Si a pesar de todas estas recomendaciones no puedes evitar decir que NO, y no quieres herir sus sentimientos, existe una fórmula que funciona. Cuando alguien te pida ayuda, pregúntale «¿Cómo podría ayudarte?«

Fíjate que con esta sencilla pregunta vas a conseguir varias cosas de golpe, primero evitarás esas malas sensaciones, harás reflexionar a quien te lo pide sobre si eres la persona más adecuada, y además colocarás otra vez la conversación y la decisión en su tejado.
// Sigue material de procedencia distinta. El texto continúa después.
-- ==== Sys2Proof/Proofs/CompletionEvents.lean ====
section
/-! SUPPORT. Grid errors, completions, the device launch queue and returned calls (R72 to R77). -/

namespace Sys2Proof.Machine

open Sys2Proof.Claims

theorem grids_signalMsix (s : State) (vf vec : Nat) : (s.signalMsix vf vec).grids = s.grids := by
  unfold State.signalMsix State.msixMessage
  dsimp only
  split
  · rfl
  · split <;> rfl

theorem ms_signalMsix (s : State) (vf vec : Nat) : (s.signalMsix vf vec).ms = s.ms := by
  unfold State.signalMsix State.msixMessage
  dsimp only
  split
  · rfl
  · split <;> rfl

theorem State.find_modGrid {s : State} {k : Nat} {g : Grid} (h : FMap.find s.grids k = some g) (f : Grid → Grid) :
    FMap.find (s.modGrid k f).grids k = some (f g) := by
  rw [State.modGrid, h]
  exact FMap.find_insert_same _ _ _

theorem State.ms_modGrid (s : State) (k : Nat) (f : Grid → Grid) : (s.modGrid k f).ms = s.ms := by
  unfold State.modGrid
  split <;> rfl

theorem State.turn_modGrid (s : State) (k : Nat) (f : Grid → Grid) : (s.modGrid k f).turn = s.turn := by
  unfold State.modGrid
  split <;> rfl

/-! The first error of a grid. -/

theorem contextErrorReport_first {s : State} {k : Nat} {g : Grid} (st det core slot pc : Nat) (hg : FMap.find s.grids k = some g) (herr : g.err = none)
    (hstage : g.stage < 2) :
    let e : GridErr := ⟨st, if st = 1 then det else 0, if st = 1 ∨ st = 2 then s.clusterField (s.vf g.vf).part core else 0, if st = 1 ∨ st = 2 then core % 9 else 0, slot, pc⟩
    let stops := g.fromRing && !(s.vf g.vf).stopped && decide (st ≠ 3)
    let s1 := s.modGrid k (fun g => { g with err := some e, stopsQueue := stops })
    exec (.contextErrorReport k st det core slot pc) s = .next ((if stops then s1.stopQueue g.vf 6 0 false else s1).haltGrid k) := by
  intro e stops s1
  have hx : exec (.contextErrorReport k st det core slot pc) s = execContextErrorReport k st det core slot pc s := rfl
  have hopen : ¬ (g.err.isSome = true ∨ 2 ≤ g.stage) := by
    rw [herr]
    rintro (h | h)
    · cases h
    · omega
  have hlocated : (⟨st, if st = 1 then det else 0, if decide (st = 1 ∨ st = 2) = true then s.clusterField (s.vf g.vf).part core else 0,
      if decide (st = 1 ∨ st = 2) = true then core % 9 else 0, slot, pc⟩ : GridErr) = e := by
    simp only [decide_eq_true_eq, e]
  rw [hx, execContextErrorReport, hg]
  dsimp only
  rw [if_neg hopen, hlocated]

theorem contextErrorReport_later {s : State} {k : Nat} {g : Grid} {g0 : GridErr} (st det core slot pc : Nat) (hg : FMap.find s.grids k = some g)
    (h : g.err = some g0 ∨ 2 ≤ g.stage) : exec (.contextErrorReport k st det core slot pc) s = .next s := by
  have hx : exec (.contextErrorReport k st det core slot pc) s = execContextErrorReport k st det core slot pc s := rfl
  rw [hx, execContextErrorReport, hg]
  exact if_pos (h.imp (fun h => by rw [h]; rfl) id)

/-! The steps of a completion. -/

section
variable {s : State} {k : Nat} {g : Grid} (hg : FMap.find s.grids k = some g)
include hg

theorem gridCompletion_unended (hstage : g.stage = 0) (hdone : s.gridDone k g = false) : exec (.gridCompletion k) s = .next s := by
  have hx : exec (.gridCompletion k) s = execGridCompletion k s := rfl
  rw [hx, execGridCompletion, hg]
  dsimp only
  rw [if_pos hstage, if_neg (by rw [hdone]; decide)]

theorem gridCompletion_ended (hstage : g.stage = 0) (hdone : s.gridDone k g = true) :
    exec (.gridCompletion k) s = .next ((s.modGrid k (fun x => x.close s.tick)).schedule (.gridCompletion k)) := by
  have hx : exec (.gridCompletion k) s = execGridCompletion k s := rfl
  rw [hx, execGridCompletion, hg]
  dsimp only
  rw [if_pos hstage, if_pos hdone]

theorem gridCompletion_flushes (hstage : g.stage ≠ 0) (hw : g.written ≠ []) : exec (.gridCompletion k) s = .next (s.flushGrid k g) := by
  have hx : exec (.gridCompletion k) s = execGridCompletion k s := rfl
  rw [hx, execGridCompletion, hg]
  dsimp only
  rw [if_neg hstage, if_pos (by rw [Bool.not_eq_true', List.isEmpty_eq_false_iff]; exact hw)]

variable (hstage : g.stage ≠ 0) (hw : g.written = [])
include hstage hw

theorem gridCompletion_waits (hf : g.flush ≠ []) : exec (.gridCompletion k) s = .next s := by
  have hx : exec (.gridCompletion k) s = execGridCompletion k s := rfl
  rw [hx, execGridCompletion, hg]
  dsimp only
  rw [if_neg hstage, if_neg (by rw [hw]; decide), if_pos (by rw [Bool.not_eq_true', List.isEmpty_eq_false_iff]; exact hf)]

variable (hf : g.flush = [])
include hf

theorem gridCompletion_records {s1 : State} (h1 : g.stage = 1) (hcrec : g.lrec.crec ≠ 0)
    (hwrite : unitWrite (s.whoVf g.vf) g.lrec.crec g.completion s = (.ok (), s1)) :
    exec (.gridCompletion k) s =
      .next ((s1.modGrid k (fun x => { x with stage := 2, written := unitPackage (s.whoVf g.vf) g.lrec.crec s })).schedule (.gridCompletion k)) := by
  have hx : exec (.gridCompletion k) s = execGridCompletion k s := rfl
  rw [hx, execGridCompletion, hg]
  dsimp only
  rw [if_neg hstage, if_neg (by rw [hw]; decide), if_neg (by rw [hf]; decide), if_pos h1, State.writeCompletion, if_neg hcrec, hwrite, if_neg hcrec]

variable (h1 : g.stage ≠ 1) (hreset : (s.vf g.vf).resetting = false)
include h1 hreset

theorem gridCompletion_signals {s1 : State} (hflag : bitAt g.lrec.flags 1 = true) (herr : g.err = none)
    (hsig : unitSignal (s.whoVf g.vf) g.lrec.sobj g.lrec.sinc s = (.ok (), s1)) :
    exec (.gridCompletion k) s = .next (s1.endGrid k g g.stepFailed) := by
  have hx : exec (.gridCompletion k) s = execGridCompletion k s := rfl
  rw [hx, execGridCompletion, hg]
  dsimp only
  rw [if_neg hstage, if_neg (by rw [hw]; decide), if_neg (by rw [hf]; decide), if_neg h1, if_neg (by rw [hreset]; decide), State.signalCompletion,
    if_pos (by rw [hflag, herr]; rfl), hsig]

theorem gridCompletion_silent (h : bitAt g.lrec.flags 1 = false ∨ g.err ≠ none) : exec (.gridCompletion k) s = .next (s.endGrid k g g.stepFailed) := by
  have hx : exec (.gridCompletion k) s = execGridCompletion k s := rfl
  have hsilent : ¬ (bitAt g.lrec.flags 1 && g.err.isNone) = true := by
    rw [Bool.and_eq_true, Option.isNone_iff_eq_none]
    rintro ⟨hflag, herr⟩
    exact h.elim (fun h => absurd hflag (by rw [h]; decide)) (fun h => h herr)
  rw [hx, execGridCompletion, hg]
  dsimp only
  rw [if_neg hstage, if_neg (by rw [hw]; decide), if_neg (by rw [hf]; decide), if_neg h1, if_neg (by rw [hreset]; decide), State.signalCompletion,
    if_neg hsilent]
end

/-- A signal sent or left out. -/
theorem grids_ifSignal (s : State) (b : Bool) (vf vec : Nat) :
    (if b then s.signalMsix vf vec else s).grids = s.grids ∧ (if b then s.signalMsix vf vec else s).ms = s.ms := by
  cases b with
  | false => exact ⟨rfl, rfl⟩
  | true => exact ⟨grids_signalMsix s vf vec, ms_signalMsix s vf vec⟩

theorem State.endGrid_removes (s : State) (k : Nat) (g : Grid) (failed : Bool) :
    (s.endGrid k g failed).grids = FMap.erase s.grids k ∧ (s.endGrid k g failed).ms = s.ms := by
  have hend : ∀ t : State, (if (t.vf g.vf).resetting then t.schedule (.vfResetComplete g.vf) else t).grids = t.grids ∧
      (if (t.vf g.vf).resetting then t.schedule (.vfResetComplete g.vf) else t).ms = t.ms := by
    intro t
    split <;> exact ⟨rfl, rfl⟩
  unfold State.endGrid
  obtain ⟨hg1, hm1⟩ := grids_ifSignal s (bitAt g.lrec.flags 2 && !(decide ((g.err.map (fun e => e.status)) = some 3) || (s.vf g.vf).resetting)) g.vf g.lrec.vector
  dsimp only
  generalize (if (bitAt g.lrec.flags 2 && !(decide ((g.err.map (fun e => e.status)) = some 3) || (s.vf g.vf).resetting)) = true then
    s.signalMsix g.vf g.lrec.vector else s) = s1 at hg1 hm1 ⊢
  generalize (failed && !(decide ((g.err.map (fun e => e.status)) = some 3) || (s.vf g.vf).resetting)) = b2
  obtain ⟨hg2, hm2⟩ := grids_ifSignal s1 b2 g.vf 0
  generalize (if b2 = true then s1.signalMsix g.vf 0 else s1) = s2 at hg2 hm2 ⊢
  generalize ((!(decide ((g.err.map (fun e => e.status)) = some 3) || (s.vf g.vf).resetting)) && (g.stopsQueue || (!g.fromRing && g.err.isSome))) = b3
  obtain ⟨hg3, hm3⟩ := grids_ifSignal s2 b3 g.vf 0
  generalize (if b3 = true then s2.signalMsix g.vf 0 else s2) = s3 at hg3 hm3 ⊢
  obtain ⟨hg4, hm4⟩ := hend (({ s3 with grids := FMap.erase s3.grids k }).schedule (.switchIn (s3.vf g.vf).part))
  refine ⟨hg4.trans ?_, hm4.trans (hm3.trans (hm2.trans hm1))⟩
  exact congrArg (FMap.erase · k) (hg3.trans (hg2.trans hg1))

theorem State.endGrid_silent {s : State} {k : Nat} {g : Grid} (hflags : g.lrec.flags = 0) (hstops : g.stopsQueue = false)
    (hring : g.fromRing = true ∨ g.err = none) (hreset : (s.vf g.vf).resetting = false) :
    s.endGrid k g false = ({ s with grids := FMap.erase s.grids k }).schedule (.switchIn (s.vf g.vf).part) := by
  have hquiet : (!g.fromRing && g.err.isSome) = false := by
    obtain h | h := hring
    · rw [h]; rfl
    · rw [h, Option.isSome_none, Bool.and_false]
  have hbit : bitAt g.lrec.flags 2 = false := by rw [hflags]; rfl
  unfold State.endGrid
  dsimp only
  rw [hbit, Bool.false_and, hstops, hquiet, Bool.or_false, Bool.and_false]
  simp only [Bool.false_eq_true, if_false]
  exact if_neg fun h => absurd (hreset.symm.trans h) (by decide)

/-! The device launch queue and returned calls. -/

theorem dlqRecordStart_starts {s : State} {vf : Nat} {r : PendingRec} {rest : List PendingRec} {h : LaunchHdr} (hq : (s.vf vf).dlq = r :: rest)
    (hflag : bitAt r.lrec.flags 0 = false) (hh : r.hdr = some h) : exec (.dlqRecordStart vf) s = .next ((s.startGrid vf false r.lrec h).popDlq vf) := by
  have hx : exec (.dlqRecordStart vf) s = execDlqRecordStart vf s := rfl
  rw [hx, execDlqRecordStart, hq]
  dsimp only
  rw [if_pos (by rw [hflag]; rfl), State.startDlq, hh]

theorem hsdoneWrite_returns {s : State} {vf slot : Nat} {x : CallSlot} (hc : FMap.find (s.vf vf).calls slot = some x) (hslot : slot < 256) (hp : x.pending = true) :
    exec (.hsdoneWrite vf slot) s =
      .next ((s.modVf vf (fun v => { v with calls := FMap.insert v.calls slot { x with pending := false, returned := true } })).schedule (.hcallResume vf slot)) := by
  have hx : exec (.hsdoneWrite vf slot) s = execHsdoneWrite vf slot s := rfl
  rw [hx, execHsdoneWrite, hc]
  exact if_pos ⟨hslot, hp⟩

/-- A split's context comes from its group. -/
theorem split_of_ctxOf {s : State} {gid e : Nat} {c : Ctx} (h : s.ctxOf (some (.split gid e)) = some c) :
    ∃ g sp, FMap.find s.groups gid = some g ∧ FMap.find g.table e = some sp ∧ c = groupCtx g gid e sp := by
  unfold State.ctxOf at h
  dsimp only at h
  split at h
  · next g hg =>
    split at h
    · next sp hsp => exact ⟨g, sp, hg, hsp, (Option.some.inj h).symm⟩
    · cases h
  · cases h

/-- The split that waits for the call is one of its group's. -/
theorem State.callWaits_of_ctxOf {s : State} {vf slot gid e : Nat} {c : Ctx} (hvf : s.vfOf gid = vf) (h : s.ctxOf (some (.split gid e)) = some c)
    (hw : c.split.wait = .call slot) : s.callWaits vf slot gid = true := by
  obtain ⟨g, sp, hg, hsp, rfl⟩ := split_of_ctxOf h
  have hany : g.splits.any (fun sp => decide (sp.wait = .call slot)) = true :=
    List.any_eq_true.mpr ⟨sp, List.mem_append_left _ (List.mem_map_of_mem (f := Prod.snd) (FMap.mem_of_find hsp)), decide_eq_true hw⟩
  unfold State.callWaits
  dsimp only
  rw [hg, Option.map_some, Option.getD_some, hany, decide_eq_true hvf]
  rfl

theorem hcallResume_completes {s s1 : State} {vf slot : Nat} {x : CallSlot} {g : Group} {c : Ctx} {b : List Byte} (hc : FMap.find (s.vf vf).calls slot = some x)
    (hret : x.returned = true) (hg : FMap.find s.groups x.gid = some g) (hrun : g.status = .running) (hvf : s.vfOf x.gid = vf)
    (hctx : s.ctxOf (some (.split x.gid x.entry)) = some c) (hw : c.split.wait = .call slot)
    (hread : unitReadWords (s.whoOf x.gid) ((s.vf vf).hsbase + 64 * slot) 8 s = (.ok (b, false), s1)) (hst : leField b 2 2 < 0xFFFE) :
    exec (.hcallResume vf slot) s =
      .next (((s1.modVf vf (fun v => { v with calls := FMap.erase v.calls slot })).dropL1 (coreOf c.gid)).retire c
        (callResults (BitVec.ofNat 8 x.dst) (BitVec.ofNat 8 x.reg) b c) (c.split.pc + 4#64)) := by
  have hwaits := State.callWaits_of_ctxOf hvf hctx hw
  have hgid : c.gid = x.gid := by
    obtain ⟨g', sp, -, -, rfl⟩ := split_of_ctxOf hctx
    rfl
  have hx : exec (.hcallResume vf slot) s = execHcallResume vf slot s := rfl
  rw [hx, execHcallResume, hc]
  dsimp only
  rw [if_neg (by rw [hwaits]; exact fun h => absurd h.2 (by decide)), hg, hctx]
  dsimp only
  rw [if_pos ⟨hret, hvf, hrun, hw⟩, callFinish, hgid, hread]
  dsimp only
  rw [if_neg (by decide), if_neg (Nat.not_le.mpr hst)]
  rfl

end Sys2Proof.Machine

namespace Sys2Proof.Proofs

open Sys2Proof.Machine Sys2Proof.Claims

/-- Settles O48: a grid's error, the steps of its completion, the head of the device launch queue, and a call's return. -/
theorem completionAndCallEvents : Obligations.CompletionAndCallEvents := by
  unfold Obligations.CompletionAndCallEvents
  refine ⟨?_, ?_, ?_, ?_, ?_, ?_, ?_, ?_, State.endGrid_removes, ?_, ?_, ?_, ?_, ?_⟩
  · exact fun s k g st det core slot pc hg herr hstage => contextErrorReport_first st det core slot pc hg herr hstage
  · exact fun s k g g0 st det core slot pc hg h => contextErrorReport_later st det core slot pc hg h
  · intro s k g hg hstage
    refine ⟨gridCompletion_unended hg hstage, fun hdone => ?_⟩
    have hx := gridCompletion_ended hg hstage hdone
    refine ⟨_, hx, ?_, State.ms_modGrid .., fun _ => ?_⟩
    · exact congrArg (fun x : Turn => x.agenda ++ [.gridCompletion k]) (State.turn_modGrid ..)
    · rw [show (State.schedule (s.modGrid k fun x => x.close s.tick) (.gridCompletion k)).grids = (s.modGrid k fun x => x.close s.tick).grids from rfl,
        State.find_modGrid hg]
      rfl
  · exact fun s k g hg hstage hw => gridCompletion_flushes hg hstage hw
  · exact fun s k g hg hstage hw hf => gridCompletion_waits hg hstage hw hf
  · intro s s1 k g hg h1 hw hf hcrec e hwrite
    exact gridCompletion_records hg (by omega) hw hf h1 hcrec hwrite
  · exact fun s s1 k g hg h2 hw hf hreset hflag herr hsig => gridCompletion_signals hg (by omega) hw hf (by omega) hreset hflag herr hsig
  · exact fun s k g hg h2 hw hf hreset h => gridCompletion_silent hg (by omega) hw hf (by omega) hreset h
  · exact fun s k g hflags hstops hring hreset => State.endGrid_silent hflags hstops hring hreset
  · exact fun s vf r rest h hq hflag hh => dlqRecordStart_starts hq hflag hh
  · exact fun s vf => congrArg Vf.dlq (s.vf_modVf vf fun v => { v with dlq := v.dlq.drop 1 })
  · exact fun s vf slot x hc hslot hp => hsdoneWrite_returns hc hslot hp
  · exact fun s s1 vf slot x g c b hc hret hg hrun hvf hctx hw hread hst => hcallResume_completes hc hret hg hrun hvf hctx hw hread hst

end Sys2Proof.Proofs
end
Con esa sencilla pregunta le estás obligando a detallar exactamente lo que quiere y necesita. Y en caso de no hacerlo, será mucho más sencillo decirle NO, aunque te puedo asegurar que ellos mismos dirán aquello de:»Bueno, es igual, ya me apaño yo».

Valórate

Esas dos letras, N-O, pueden generar una sensación de respeto muy grande en lugar de rechazo. Trazando límites claros, quien pueda reclamarte sabrá que estás dispuesto a ayudarle siempre que esté en tu mano, tengas los recursos y seas la persona adecuada, y siempre desde el respeto mutuo.

Ahora ya sabes para la próxima vez que alguien te pida ayuda y no quieras decir «sí», cómo puedes decirle NO o mejor aún decirle «¿Cómo podría ayudarte?». Puedes usarlo tanto en el entorno laboral como en el familiar, con los amigos y conocidos. Ponlo en práctica y verás todo el tiempo que ahorrarás cuando dejes de decirle a todos:»Sí, claro, ¡te ayudo!».